One of those bigger problems, in Australia and in many other places, is drowning—in Australia in 2016, about 120 people drowned on the Australian coast, 60 times as many people as were fatally attacked by sharks. Fortunately, the drones doing the shark spotting also happen to carry life preserver pods along with them, and last week, a drone being used for training managed to save a pair of struggling swimmers 700 meters off the coast of New South Wales.

Here’s a video from the drone’s point of view:

According to the Sydney Morning Herald, lifeguards were using the drone during a training session when “a call came through of two distressed swimmers.

Lifeguard supervisor Jai Sheridan...was piloting the unmanned aerial vehicle (UAV) at the time, immediately responded and was able to locate the swimmers within minutes of the initial alert.

Both swimmers were able to use the pod to make their way to shore, where they were met by lifeguards and only appeared to show signs of fatigue.

It’s not entirely clear what kind of drone is being used here—the news reports all refer to it as a Little Ripper drone, which is really a family of different sorts of commercial drones that the Australian company Westpac modifies for shark spotting and helping lifeguards. There’s this sleek, sensor-packed electric helicopter:

Drone

Photo: Little Ripper Lifesaver

There’s also a bunch of other less cool-looking drones, like the one pictured at the top of this article. You can see the lifesaving pod on that one—it’s the neon yellow-green package at the back. Inside is 4 kilograms’ worth of lifesaving bouy that autoinflates in 7 seconds once it hits the water, deploying into a 2-meter-high pole (visible from 1.7 km) with hand straps, a strobe light, and a drogue. In the future, it may also include an electronic shark-repellent gadget. You’re not really supposed to swim with it (it’s more of a “come rescue me” device), but hey, whatever works, right?

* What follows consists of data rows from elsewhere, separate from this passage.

-- ==== Sys2Proof/Machine/Checksum.lean ====
section
/-! DEFINITION. CHECKSUM (42_checksum.md R260). -/

namespace Sys2Proof.Machine

/-- CHECKSUM's check and size, at acceptance (DEDUCED: R58 gives it no phase of its own, log 4), then the seeded loop
(42_checksum.md R260, R261). -/
def startChecksum (s : State) : State :=
  match Variant.ofCode? s.cmdv.var with
  | none => s.endWith .unknownChip
  | some _ => { s with sz := ImgSize.ofBit s.cmdv.szb }.seedChecksum

/-- CHECKSUM: the whole command; its procedure is in Machine/ChecksumEngine.lean. -/
def execChecksum (var : Nibble) (szb : Bool) (s : State) : Host.Outcome State Fault Refusal :=
  issue (encode (.checksum var szb)) startChecksum s

end Sys2Proof.Machine
end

The most important thing here is that it took just 70 seconds from drone launch to dropping the pod. If a human lifeguard had been trying to reach the swimmers, it would have taken up to 6 minutes. In terms of things that delivery drones are actually useful for, this has to be near the top—a critical delivery that needs to be someplace inconvenient to get to absolutely as fast as possible. If Australia needs to convince itself that drones like these are only worth funding in order to detect sharks, then fine, as long as they also keep using them to save lives a bit more directly.